The currawong nested in my mother’s hair and the egg swelled in her belly till it hatched through her thighs and I was born with dark feathery down, a stick-legged person watched by the black and yellow eye of the currawong. It was always there. Often just a fleeting speck of vision somewhere to the side or in branches among leaves. Watching.

That was before they came, the day an island floated through the bay and possums shinned up the stumps and bared limbs that studded the surface. Or so it seemed. The scene snatched visions of panic from awed faces and many fled through the bush to hide from the terror. These were their nuwi, their boats, their vessels. Out of them sprang an endless leak of people.  And when they came ashore, they strutted like emus preening their feathered rumps. These creatures from the sea barnacled in coloured bark turned out not to be animals like us but from the other side of death, their skin turned inside out.

I had seen it as a child. Corpses of our kin.
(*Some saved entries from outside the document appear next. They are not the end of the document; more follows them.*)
-- ==== Sys2Proof/Laws/State.lean ====
section
/-! SUPPORT. One lemma per field of State for each operation that updates it. -/

namespace Sys2Proof.Machine

/-! ### grow -/

@[simp] theorem grow_value (i : Nat) (s : State) : (grow i s).value = s.value := rfl
@[simp] theorem grow_cur (i : Nat) (s : State) : (grow i s).cur = s.cur := rfl
@[simp] theorem grow_work (i : Nat) (s : State) : (grow i s).work = s.work := rfl
@[simp] theorem grow_prog (i : Nat) (s : State) : (grow i s).prog = s.prog := rfl
@[simp] theorem grow_pc (i : Nat) (s : State) : (grow i s).pc = s.pc := rfl
@[simp] theorem grow_vars (i : Nat) (s : State) : (grow i s).vars = s.vars := rfl
@[simp] theorem grow_vlen (i : Nat) (s : State) : (grow i s).vlen = max s.vlen (i + 1) := rfl
@[simp] theorem grow_inBytes (i : Nat) (s : State) : (grow i s).inBytes = s.inBytes := rfl
@[simp] theorem grow_inPos (i : Nat) (s : State) : (grow i s).inPos = s.inPos := rfl
@[simp] theorem grow_inClosed (i : Nat) (s : State) : (grow i s).inClosed = s.inClosed := rfl
@[simp] theorem grow_out (i : Nat) (s : State) : (grow i s).out = s.out := rfl
@[simp] theorem grow_phase (i : Nat) (s : State) : (grow i s).phase = s.phase := rfl
@[simp] theorem grow_cause (i : Nat) (s : State) : (grow i s).cause = s.cause := rfl
@[simp] theorem grow_params (i : Nat) (s : State) : (grow i s).params = s.params := rfl

/-! ### memWrite -/

@[simp] theorem memWrite_value (i : Nat) (b : Byte) (s : State) : (memWrite i b s).value = s.value := rfl
@[simp] theorem memWrite_cur (i : Nat) (b : Byte) (s : State) : (memWrite i b s).cur = s.cur := rfl
@[simp] theorem memWrite_work (i : Nat) (b : Byte) (s : State) : (memWrite i b s).work = s.work := rfl
@[simp] theorem memWrite_prog (i : Nat) (b : Byte) (s : State) : (memWrite i b s).prog = s.prog := rfl
@[simp] theorem memWrite_pc (i : Nat) (b : Byte) (s : State) : (memWrite i b s).pc = s.pc := rfl
@[simp] theorem memWrite_vars (i : Nat) (b : Byte) (s : State) : (memWrite i b s).vars = s.vars.write i b := rfl
@[simp] theorem memWrite_vlen (i : Nat) (b : Byte) (s : State) : (memWrite i b s).vlen = max s.vlen (i + 1) := rfl
@[simp] theorem memWrite_inBytes (i : Nat) (b : Byte) (s : State) : (memWrite i b s).inBytes = s.inBytes := rfl
@[simp] theorem memWrite_inPos (i : Nat) (b : Byte) (s : State) : (memWrite i b s).inPos = s.inPos := rfl
@[simp] theorem memWrite_inClosed (i : Nat) (b : Byte) (s : State) : (memWrite i b s).inClosed = s.inClosed := rfl
@[simp] theorem memWrite_out (i : Nat) (b : Byte) (s : State) : (memWrite i b s).out = s.out := rfl
@[simp] theorem memWrite_phase (i : Nat) (b : Byte) (s : State) : (memWrite i b s).phase = s.phase := rfl
@[simp] theorem memWrite_cause (i : Nat) (b : Byte) (s : State) : (memWrite i b s).cause = s.cause := rfl
@[simp] theorem memWrite_params (i : Nat) (b : Byte) (s : State) : (memWrite i b s).params = s.params := rfl

/-! ### outPut -/

@[simp] theorem outPut_value (c : Byte) (s : State) : (outPut c s).value = s.value := rfl
@[simp] theorem outPut_cur (c : Byte) (s : State) : (outPut c s).cur = s.cur := rfl
@[simp] theorem outPut_work (c : Byte) (s : State) : (outPut c s).work = s.work := rfl
@[simp] theorem outPut_prog (c : Byte) (s : State) : (outPut c s).prog = s.prog := rfl
@[simp] theorem outPut_pc (c : Byte) (s : State) : (outPut c s).pc = s.pc := rfl
@[simp] theorem outPut_vars (c : Byte) (s : State) : (outPut c s).vars = s.vars := rfl
@[simp] theorem outPut_vlen (c : Byte) (s : State) : (outPut c s).vlen = s.vlen := rfl
@[simp] theorem outPut_inBytes (c : Byte) (s : State) : (outPut c s).inBytes = s.inBytes := rfl
@[simp] theorem outPut_inPos (c : Byte) (s : State) : (outPut c s).inPos = s.inPos := rfl
@[simp] theorem outPut_inClosed (c : Byte) (s : State) : (outPut c s).inClosed = s.inClosed := rfl
@[simp] theorem outPut_out (c : Byte) (s : State) : (outPut c s).out = s.out ++ [c] := rfl
@[simp] theorem outPut_phase (c : Byte) (s : State) : (outPut c s).phase = s.phase := rfl
@[simp] theorem outPut_cause (c : Byte) (s : State) : (outPut c s).cause = s.cause := rfl
@[simp] theorem outPut_params (c : Byte) (s : State) : (outPut c s).params = s.params := rfl

/-! ### setPc -/

@[simp] theorem setPc_value (x : Int) (s : State) : (setPc x s).value = s.value := rfl
@[simp] theorem setPc_cur (x : Int) (s : State) : (setPc x s).cur = s.cur := rfl
@[simp] theorem setPc_work (x : Int) (s : State) : (setPc x s).work = s.work := rfl
@[simp] theorem setPc_prog (x : Int) (s : State) : (setPc x s).prog = s.prog := rfl
@[simp] theorem setPc_pc (x : Int) (s : State) : (setPc x s).pc = x := rfl
@[simp] theorem setPc_vars (x : Int) (s : State) : (setPc x s).vars = s.vars := rfl
@[simp] theorem setPc_vlen (x : Int) (s : State) : (setPc x s).vlen = s.vlen := rfl
@[simp] theorem setPc_inBytes (x : Int) (s : State) : (setPc x s).inBytes = s.inBytes := rfl
@[simp] theorem setPc_inPos (x : Int) (s : State) : (setPc x s).inPos = s.inPos := rfl
@[simp] theorem setPc_inClosed (x : Int) (s : State) : (setPc x s).inClosed = s.inClosed := rfl
@[simp] theorem setPc_out (x : Int) (s : State) : (setPc x s).out = s.out := rfl
@[simp] theorem setPc_phase (x : Int) (s : State) : (setPc x s).phase = s.phase := rfl
@[simp] theorem setPc_cause (x : Int) (s : State) : (setPc x s).cause = s.cause := rfl
@[simp] theorem setPc_params (x : Int) (s : State) : (setPc x s).params = s.params := rfl

/-! ### advance -/

@[simp] theorem advance_value (s : State) : (advance s).value = s.value := rfl
@[simp] theorem advance_cur (s : State) : (advance s).cur = s.cur := rfl
@[simp] theorem advance_work (s : State) : (advance s).work = s.work := rfl
@[simp] theorem advance_prog (s : State) : (advance s).prog = s.prog := rfl
@[simp] theorem advance_pc (s : State) : (advance s).pc = s.pc + 1 := rfl
@[simp] theorem advance_vars (s : State) : (advance s).vars = s.vars := rfl
@[simp] theorem advance_vlen (s : State) : (advance s).vlen = s.vlen := rfl
@[simp] theorem advance_inBytes (s : State) : (advance s).inBytes = s.inBytes := rfl
@[simp] theorem advance_inPos (s : State) : (advance s).inPos = s.inPos := rfl
@[simp] theorem advance_inClosed (s : State) : (advance s).inClosed = s.inClosed := rfl
@[simp] theorem advance_out (s : State) : (advance s).out = s.out := rfl
@[simp] theorem advance_phase (s : State) : (advance s).phase = s.phase := rfl
@[simp] theorem advance_cause (s : State) : (advance s).cause = s.cause := rfl
@[simp] theorem advance_params (s : State) : (advance s).params = s.params := rfl

/-! ### halt -/

@[simp] theorem halt_value (s : State) : (halt s).value = s.value := rfl
@[simp] theorem halt_cur (s : State) : (halt s).cur = s.cur := rfl
@[simp] theorem halt_work (s : State) : (halt s).work = s.work := rfl
@[simp] theorem halt_prog (s : State) : (halt s).prog = s.prog := rfl
@[simp] theorem halt_pc (s : State) : (halt s).pc = s.pc := rfl
@[simp] theorem halt_vars (s : State) : (halt s).vars = s.vars := rfl
@[simp] theorem halt_vlen (s : State) : (halt s).vlen = s.vlen := rfl
@[simp] theorem halt_inBytes (s : State) : (halt s).inBytes = s.inBytes := rfl
@[simp] theorem halt_inPos (s : State) : (halt s).inPos = s.inPos := rfl
@[simp] theorem halt_inClosed (s : State) : (halt s).inClosed = s.inClosed := rfl
@[simp] theorem halt_out (s : State) : (halt s).out = s.out := rfl
@[simp] theorem halt_phase (s : State) : (halt s).phase = .halted := rfl
@[simp] theorem halt_cause (s : State) : (halt s).cause = s.cause := rfl
@[simp] theorem halt_params (s : State) : (halt s).params = s.params := rfl

/-! ### raiseTruncated -/

@[simp] theorem raiseTruncated_value (s : State) : (raiseTruncated s).value = s.value := rfl
@[simp] theorem raiseTruncated_cur (s : State) : (raiseTruncated s).cur = s.cur := rfl
@[simp] theorem raiseTruncated_work (s : State) : (raiseTruncated s).work = .node .root := rfl
@[simp] theorem raiseTruncated_prog (s : State) : (raiseTruncated s).prog = [] := rfl
@[simp] theorem raiseTruncated_pc (s : State) : (raiseTruncated s).pc = s.pc := rfl
@[simp] theorem raiseTruncated_vars (s : State) : (raiseTruncated s).vars = s.vars := rfl
@[simp] theorem raiseTruncated_vlen (s : State) : (raiseTruncated s).vlen = s.vlen := rfl
@[simp] theorem raiseTruncated_inBytes (s : State) : (raiseTruncated s).inBytes = s.inBytes := rfl
@[simp] theorem raiseTruncated_inPos (s : State) : (raiseTruncated s).inPos = s.inPos := rfl
@[simp] theorem raiseTruncated_inClosed (s : State) : (raiseTruncated s).inClosed = s.inClosed := rfl
@[simp] theorem raiseTruncated_out (s : State) : (raiseTruncated s).out = s.out := rfl
@[simp] theorem raiseTruncated_phase (s : State) : (raiseTruncated s).phase = .fault := rfl
@[simp] theorem raiseTruncated_cause (s : State) : (raiseTruncated s).cause = .truncatedProgram := rfl
@[simp] theorem raiseTruncated_params (s : State) : (raiseTruncated s).params = s.params := rfl

/-! ### sentinelSearch -/

@[simp] theorem sentinelSearch_value (s : State) : (sentinelSearch s).value = s.value := rfl
@[simp] theorem sentinelSearch_cur (s : State) : (sentinelSearch s).cur = sentinelCur s.value := rfl
@[simp] theorem sentinelSearch_work (s : State) : (sentinelSearch s).work = s.work := rfl
@[simp] theorem sentinelSearch_prog (s : State) : (sentinelSearch s).prog = s.prog := rfl
@[simp] theorem sentinelSearch_pc (s : State) : (sentinelSearch s).pc = s.pc := rfl
@[simp] theorem sentinelSearch_vars (s : State) : (sentinelSearch s).vars = s.vars := rfl
@[simp] theorem sentinelSearch_vlen (s : State) : (sentinelSearch s).vlen = s.vlen := rfl
@[simp] theorem sentinelSearch_inBytes (s : State) : (sentinelSearch s).inBytes = s.inBytes := rfl
@[simp] theorem sentinelSearch_inPos (s : State) : (sentinelSearch s).inPos = s.inPos := rfl
@[simp] theorem sentinelSearch_inClosed (s : State) : (sentinelSearch s).inClosed = s.inClosed := rfl
@[simp] theorem sentinelSearch_out (s : State) : (sentinelSearch s).out = s.out := rfl
@[simp] theorem sentinelSearch_phase (s : State) : (sentinelSearch s).phase = s.phase := rfl
@[simp] theorem sentinelSearch_cause (s : State) : (sentinelSearch s).cause = s.cause := rfl
@[simp] theorem sentinelSearch_params (s : State) : (sentinelSearch s).params = s.params := rfl

/-! ### loadProgram -/

@[simp] theorem loadProgram_value (p : List Instr) (s : State) : (loadProgram p s).value = encodeProgram p := rfl
@[simp] theorem loadProgram_cur (p : List Instr) (s : State) : (loadProgram p s).cur = -1 := rfl
@[simp] theorem loadProgram_work (p : List Instr) (s : State) : (loadProgram p s).work = .node .root := rfl
@[simp] theorem loadProgram_prog (p : List Instr) (s : State) : (loadProgram p s).prog = p := rfl
@[simp] theorem loadProgram_pc (p : List Instr) (s : State) : (loadProgram p s).pc = 0 := rfl
@[simp] theorem loadProgram_vars (p : List Instr) (s : State) : (loadProgram p s).vars = s.vars := rfl
@[simp] theorem loadProgram_vlen (p : List Instr) (s : State) : (loadProgram p s).vlen = s.vlen := rfl
@[simp] theorem loadProgram_inBytes (p : List Instr) (s : State) : (loadProgram p s).inBytes = s.inBytes := rfl
@[simp] theorem loadProgram_inPos (p : List Instr) (s : State) : (loadProgram p s).inPos = s.inPos := rfl
@[simp] theorem loadProgram_inClosed (p : List Instr) (s : State) : (loadProgram p s).inClosed = s.inClosed := rfl
@[simp] theorem loadProgram_out (p : List Instr) (s : State) : (loadProgram p s).out = s.out := rfl
@[simp] theorem loadProgram_phase (p : List Instr) (s : State) : (loadProgram p s).phase = .run := rfl
@[simp] theorem loadProgram_cause (p : List Instr) (s : State) : (loadProgram p s).cause = .none := rfl
@[simp] theorem loadProgram_params (p : List Instr) (s : State) : (loadProgram p s).params = s.params := rfl

/-! ### The Host's view -/

/-- In DECODE the view shows neither N nor a final state (log 24). -/
theorem hostView_of_decode {s : State} (h : s.phase = .decode) :
    s.hostView = { phase := .decode, cause := s.cause, count := none, inPos := s.inPos, out := s.out, final := none } := by
  simp [State.hostView, h]

/-- Once the Decoder has finished, the view shows N (D10). -/
theorem hostView_count {s : State} (h : s.phase ≠ .decode) : s.hostView.count = some (instrCount s) := by
  simp [State.hostView, h]

end Sys2Proof.Machine
end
Bodies, after life had seeped from their nostrils, bloated in the summer heat, the flies rubbing their legs with glee, pricking the flesh and humming their dirge of dying. The spirit fought against the skin to escape and when the hide blistered and burst, the flesh peeled back to reveal the pink inner skin of death. Those of that pink skin were now here, the dead returned, and deadly turned, ghosts amongst us.